Produce as output only the lines below starting at the line with "(.ok (h.stackGet 0))" and continuing through the line with "exact .bind (fetchOr_comes", each one exactly as written.

● Data for review:
[Start of section]
/-- A check: whatever it asks, its exception carries no bus. -/
abbrev Checks (r : Except Trap Unit) : Prop := ∀ x, r = .error x → x.bus = none

theorem Comes.check {r : Except Trap Unit} {g : Unit → Except Trap β} (h : Checks r) (hg : Comes s R (g ())) :
    Comes s R (r >>= g) := by
  cases r with
  | error x => exact .error (Trap.onMap_of_none (h x rfl))
  | ok a => exact hg

theorem Checks.ok : Checks (.ok ()) := fun _ h => nomatch h

theorem Checks.error {x : Trap} (h : x.bus = none) : Checks (.error x) := fun _ e => by cases e; exact h

theorem checks_require {c : Bool} {x : Trap} (h : x.bus = none) : Checks (require c x) := by
  unfold require
  split
  · exact .ok
  · exact .error h

theorem Checks.seq {r q : Except Trap Unit} (hr : Checks r) (hq : Checks q) : Checks (r >>= fun _ => q) := by
  cases r with
  | error x => exact hr
  | ok a => exact hq

/-- A requirement, then the rest. -/
theorem Comes.require {c : Bool} {x : Trap} {g : Unit → Except Trap β} (h : x.bus = none) (hg : Comes s R (g ())) :
    Comes s R (Machine.require c x >>= g) := .check (checks_require h) hg

end

theorem segTrap_bus (r : SegReg) : (segTrap r).bus = none := by cases r <;> rfl

theorem stackTrap_bus (s : State) : (stackTrap s).bus = none := by unfold stackTrap; split <;> rfl

theorem checks_segCheck (s : State) (r : SegReg) (off : Word) (n : Nat) (k : Access) : Checks (segCheck s r off n k) := by
  unfold segCheck
  split
  · split
    · exact .error (segTrap_bus r)
    · split
      · exact .error rfl
      · split
        · exact .error (segTrap_bus r)
        · exact .ok
  · split
    · exact .ok
    · exact .error rfl

theorem checks_checkRm8 (s : State) (e : Rm8) (k : Access) : Checks (checkRm8 s e k) := by
  cases e with
  | reg r => exact .ok
  | mem m => exact checks_segCheck _ _ _ _ _

theorem checks_checkRm16 (s : State) (e : Rm16) (k : Access) : Checks (checkRm16 s e k) := by
  cases e with
  | reg r => exact .ok
  | mem m => exact checks_segCheck _ _ _ _ _

end Sys2Proof.Machine
end

section
/-! PROOF of O57, continued: segment loads, task switches, deliveries and far transfers spare ROM, whether they complete or fail. -/

namespace Sys2Proof.Machine

variable {s t : State}

theorem checks_lockGuard (s : State) : Checks (lockGuard s) := checks_require rfl
theorem checks_ioplGuard (s : State) : Checks (ioplGuard s) := checks_require rfl
theorem checks_privilegeGuard (s : State) : Checks (privilegeGuard s) := checks_require rfl

/-! ### Reads, the stack and segment loads -/

theorem segRead8_comes (h : SparesRom s t) (r : SegReg) (off : Word) : Comes s (fun p => SparesRom s p.2) (segRead8 t r off) :=
  .check (checks_segCheck _ _ _ _ _) (.ok (h.others.load _))

theorem segRead16_comes (h : SparesRom s t) (r : SegReg) (off : Word) : Comes s (fun p => SparesRom s p.2) (segRead16 t r off) :=
  .check (checks_segCheck _ _ _ _ _) (.ok (h.segGet16 _ _))

theorem loadRm8_comes (h : SparesRom s t) (e : Rm8) (k : Access) : Comes s (fun p => SparesRom s p.2) (loadRm8 t e k) :=
  .check (checks_checkRm8 _ _ _) (.ok (h.getRm8 e))

theorem loadRm16_comes (h : SparesRom s t) (e : Rm16) (k : Access) : Comes s (fun p => SparesRom s p.2) (loadRm16 t e k) :=
  .check (checks_checkRm16 _ _ _) (.ok (h.getRm16 e))

theorem checks_checkPointer (s : State) (m : MemOp) : Checks (checkPointer s m) :=
  (checks_segCheck _ _ _ _ _).seq (checks_segCheck _ _ _ _ _)

theorem SparesRom.getPointer (h : SparesRom s t) (m : MemOp) : SparesRom s (t.getPointer m).st := (h.memWord _ _).memWord _ _

theorem loadPointer_comes (h : SparesRom s t) (m : MemOp) : Comes s (fun p => SparesRom s p.st) (loadPointer t m) :=
  .check (checks_checkPointer _ _) (.ok (h.getPointer m))

theorem push16_comes (h : SparesRom s t) (v : Word) : Comes s (SparesRom s) (push16 t v) :=
  .require (stackTrap_bus t) (.ok (h.segPut16 .ss _ v))

theorem stackTop_comes (h : SparesRom s t) : Comes s (fun p => SparesRom s p.2) (stackTop t) :=
  .require (stackTrap_bus t) (.ok (h.stackGet 0))

theorem pop16_comes (h : SparesRom s t) : Comes s (fun p => SparesRom s p.2) (pop16 t) :=
  .bind (stackTop_comes h) fun _ hp => .ok hp

theorem pushAll_comes (h : SparesRom s t) (ws : List Word) : Comes s (SparesRom s) (pushAll t ws) := by
  induction ws generalizing t with
  | nil => exact .ok h
  | cons w ws ih =>
    have hp := push16_comes h w
    unfold pushAll
    cases hx : push16 t w with
    | ok u => exact ih (hp.answer u hx)
    | error x => exact .error (hp.raises x hx)

theorem fetchOr_comes (h : SparesRom s t) (sel : Word) {x : Trap} (hx : x.bus = none) :
    Comes s (fun p => SparesRom s p.2) (fetchOr t sel x) := by
  refine ⟨fun p hp => ?_, fun y hy => ?_⟩
  · rw [fetchOr_state (d := p.1) (u := p.2) hp]
    exact h.others
  · unfold fetchOr at hy
    split at hy
    · cases hy
    · cases hy; exact Trap.onMap_of_none hx

theorem loadDataSeg_comes (h : SparesRom s t) (r : SegReg) (sel : Word) : Comes s (SparesRom s) (loadDataSeg t r sel) := by
  unfold loadDataSeg
  split
  · exact .ok (h.setSeg _ _)
  · split
    · exact .ok (h.setSeg _ _)
    · exact .bind (fetchOr_comes h sel rfl) fun ⟨d, _⟩ hu => .afterReads hu <|
        .require rfl <| .require rfl <| .require rfl <| .ok ((hu.setAccessed d).setSeg _ _)

theorem loadSs_comes (h : SparesRom s t) (sel : Word) : Comes s (SparesRom s) (loadSs t sel) := by
  unfold loadSs
  split
  · exact .ok h
  · exact .require rfl <| .bind (fetchOr_comes h sel rfl) fun ⟨d, _⟩ hu => .afterReads hu <|
      .require rfl <| .require rfl <| .require rfl <| .require rfl <| .ok (hu.setAccessed d)

/-! ### Exceptions inside transfers -/

/-- A check made in a state that spares ROM, then the rest: both ends spare ROM. -/
theorem Ends.comes {α : Type} {P : α → Prop} {r : Except Trap α} {g : α → Except Failure State} (h : SparesRom s t)
    (hr : Comes s P r) (hg : ∀ a, P a → Ends (SparesRom s) (g a)) : Ends (SparesRom s) (Machine.failIn t r >>= g) := by
  cases r with
  | error x => exact Ends.error (h.over (hr.raises x rfl))
  | ok a => exact hg a (hr.answer a rfl)

theorem Ends.comesLast {r : Except Trap State} (h : SparesRom s t) (hr : Comes s (SparesRom s) r) :
    Ends (SparesRom s) (Machine.failIn t r) := by
  cases r with
  | error x => exact Ends.error (h.over (hr.raises x rfl))
  | ok a => exact .ok (hr.answer a rfl)

theorem Ends.checks {r : Except Trap Unit} {g : Unit → Except Failure State} (h : SparesRom s t)
    (hr : Checks r) (hg : Ends (SparesRom s) (g ())) : Ends (SparesRom s) (Machine.failIn t r >>= g) :=
  Ends.comes (P := fun _ => True) h ⟨fun _ _ => trivial, fun x hx => Trap.onMap_of_none (hr x hx)⟩ fun _ _ => hg

/-! ### Task switches -/

theorem SparesRom.setBusy (h : SparesRom s t) (sel : Word) : SparesRom s (t.setBusy sel) := h.store _ _

theorem SparesRom.clearBusy (h : SparesRom s t) (sel : Word) : SparesRom s (t.clearBusy sel) := h.others.store _ _

theorem leaveTask_spares (h : SparesRom s t) (sel : Word) (b : Desc) (kind : SwitchKind) (outIp : Word) (ext : Bool) :
    Ends (SparesRom s) (leaveTask t sel b kind outIp ext) := by
  have h1 : SparesRom s (if kind = .iret then t else t.setBusy sel) := by
    split
    · exact h
    · exact h.setBusy sel
  unfold leaveTask
  dsimp only
  generalize (if kind = .iret then t else t.setBusy sel) = s1 at h1
  split
  · exact .error h1
  · have h2 := h1.pokeWords t.tr.base 14 (tssImage t outIp kind)
    refine .ok ?_
    generalize pokeWords s1 t.tr.base 14 (tssImage t outIp kind) = s2 at h2
    split
    · exact h2.storeWord _ _ _
    · exact h2.clearBusy _
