/-- The remaining seconds of a permit (R133). -/
def remainingSeconds (limit expiry : Option Nat) (age clock : Nat) : Nat :=
  min 65535 ((optMin (limit.map (· - age)) (expiry.map (· - clock))).getD 65535)

/-- Steps 2 to 6 of the permit, the clock being as step 1 leaves it (R130 to R133). -/
def permit (clock : Nat) (x : Entry) (g : Segment) (mode : Mode) (seq stamp : Nat) : Permit :=
  if agedOut g.holdLimit (clock - stamp) then .refused .aged
  else if expired x.expiry clock then .refused .expired
  else if mode ≠ .move ∧ g.cls = .once ∧ seq < x.moveMark then .refused .moved
  else .permitted (remainingSeconds g.holdLimit x.expiry (clock - stamp) clock)

/-! ## Recovery raise (R23, R113) -/

/-- The last segment grown by chunks, its last stamp raised to a later stamp. -/
def growSegment (by_ stamp : Nat) (g : Segment) : Segment :=
  { g with count := g.count + by_, lastStamp := optMax g.lastStamp (some stamp) }

/-- A list with its last segment grown. -/
def growLast (by_ stamp : Nat) : List Segment → List Segment
  | [] => []
  | [g] => [growSegment by_ stamp g]
  | g :: h :: rest => g :: growLast by_ stamp (h :: rest)

/-- The entry extended to hold chunk `seq` (R23). -/
def Entry.raiseCount (x : Entry) (seq stamp : Nat) : Entry :=
  { x with chunkCount := seq + 1, segments := growLast (seq + 1 - x.chunkCount) stamp x.segments }

/-- The recovery raise of a verified frame: made on a HELD interrupted entry for a sequence at or above its count, and
followed by a derivation of its lapse time (R23, R113, R155). -/
def State.recoveryRaise (s : State) (e : Fin 64) (seq stamp : Nat) : State :=
  if (s.entry e).state = .held ∧ (s.entry e).interrupted ∧ (s.entry e).chunkCount ≤ seq then
    (s.modEntry e fun x => x.raiseCount seq stamp).derive e
  else s

/-! ## Delivery (R40, R114) -/

/-- The stored bytes of a range, its batch check, and what becomes of it. -/
inductive RangeRead where
  /-- The read is refused by the Link Port. -/
  | refused
  /-- The batch check differs. -/
  | differs
  /-- The batch check agrees; the stored bytes. -/
  | agrees (bytes : List Byte)
  deriving DecidableEq, Repr

/-- A range read again and compared with its batch check (R40, R41). -/
def State.readRange (s : State) (base pos count : Nat) (key : Key) (expect : List Byte) : RangeRead :=
  let a := base + 64 + 188 * pos
  if covers s.windows false a (188 * count) then
    let bytes := s.mem.read a (188 * count)
    if chainedCheck (frameCheckKey key) bytes = expect then .agrees bytes else .differs
  else .refused

/-- The accesses that lay `count` packets into a ring of packets from position `pos` (R62). -/
def ringAccesses (base size pos count : Nat) (bytes : List Byte) : List (Nat × List Byte) :=
  let first := min count (size - pos)
  if first = count then [(base + 188 * pos, bytes)]
  else [(base + 188 * pos, bytes.take (188 * first)), (base, bytes.drop (188 * first))]

/-- The writes a batch makes, in order, as memory stands (R36, R40, R41, log 10). -/
def State.workAccesses (s : State) : Work → List (Nat × List Byte)
  | .sealing base pos pkts key gen seq => [(base + 64 + 188 * pos, storedBytes key gen seq pos pkts)]
  | .closing base chunkLength count tag key chain =>
    [(base, tag ++ ((chain.feed (frameCheckKey key) tag).finish (frameCheckKey key))),
      (base + 64 + 188 * count, zeros (paddingLength chunkLength count))]
  | .deliver base pos count key gen seq expect winBase winSize winPos =>
    match s.readRange base pos count key expect with
    | .agrees bytes =>
      ringAccesses winBase winSize winPos count (overPackets (openPacket key gen seq) pos (packetsOf bytes count))
    | _ => []
  | .reseal base pos count key gen seq expect token out =>
    match s.readRange base pos count key expect with
    | .agrees bytes => [(out + 64 + 188 * pos, overPackets (convertPacket key token gen seq) pos (packetsOf bytes count))]
    | _ => []
  | .finalReseal out chunkLength count tag token chain =>
    [(out, tag ++ ((chain.feed (frameCheckKey token) tag).finish (frameCheckKey token))),
      (out + 64 + 188 * count, zeros (paddingLength chunkLength count))]
  | _ => []

/-- The writes of a batch made, each checked; answers whether every one was (R54). -/
def State.runWork (s : State) (work : Work) : State × Bool :=
  let (m, ok) := writeAccesses s.windows s.mem (s.workAccesses work)
  ({ s with mem := m }, ok)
[End of section]
● Exercise answer:
  .require (stackTrap_bus t) (.ok (h.stackGet 0))

theorem pop16_comes (h : SparesRom s t) : Comes s (fun p => SparesRom s p.2) (pop16 t) :=
  .bind (stackTop_comes h) fun _ hp => .ok hp

theorem pushAll_comes (h : SparesRom s t) (ws : List Word) : Comes s (SparesRom s) (pushAll t ws) := by
  induction ws generalizing t with
  | nil => exact .ok h
  | cons w ws ih =>
    have hp := push16_comes h w
    unfold pushAll
    cases hx : push16 t w with
    | ok u => exact ih (hp.answer u hx)
    | error x => exact .error (hp.raises x hx)

theorem fetchOr_comes (h : SparesRom s t) (sel : Word) {x : Trap} (hx : x.bus = none) :
    Comes s (fun p => SparesRom s p.2) (fetchOr t sel x) := by
  refine ⟨fun p hp => ?_, fun y hy => ?_⟩
  · rw [fetchOr_state (d := p.1) (u := p.2) hp]
    exact h.others
  · unfold fetchOr at hy
    split at hy
    · cases hy
    · cases hy; exact Trap.onMap_of_none hx

theorem loadDataSeg_comes (h : SparesRom s t) (r : SegReg) (sel : Word) : Comes s (SparesRom s) (loadDataSeg t r sel) := by
  unfold loadDataSeg
  split
  · exact .ok (h.setSeg _ _)
  · split
    · exact .ok (h.setSeg _ _)
    · exact .bind (fetchOr_comes h sel rfl) fun ⟨d, _⟩ hu => .afterReads hu <|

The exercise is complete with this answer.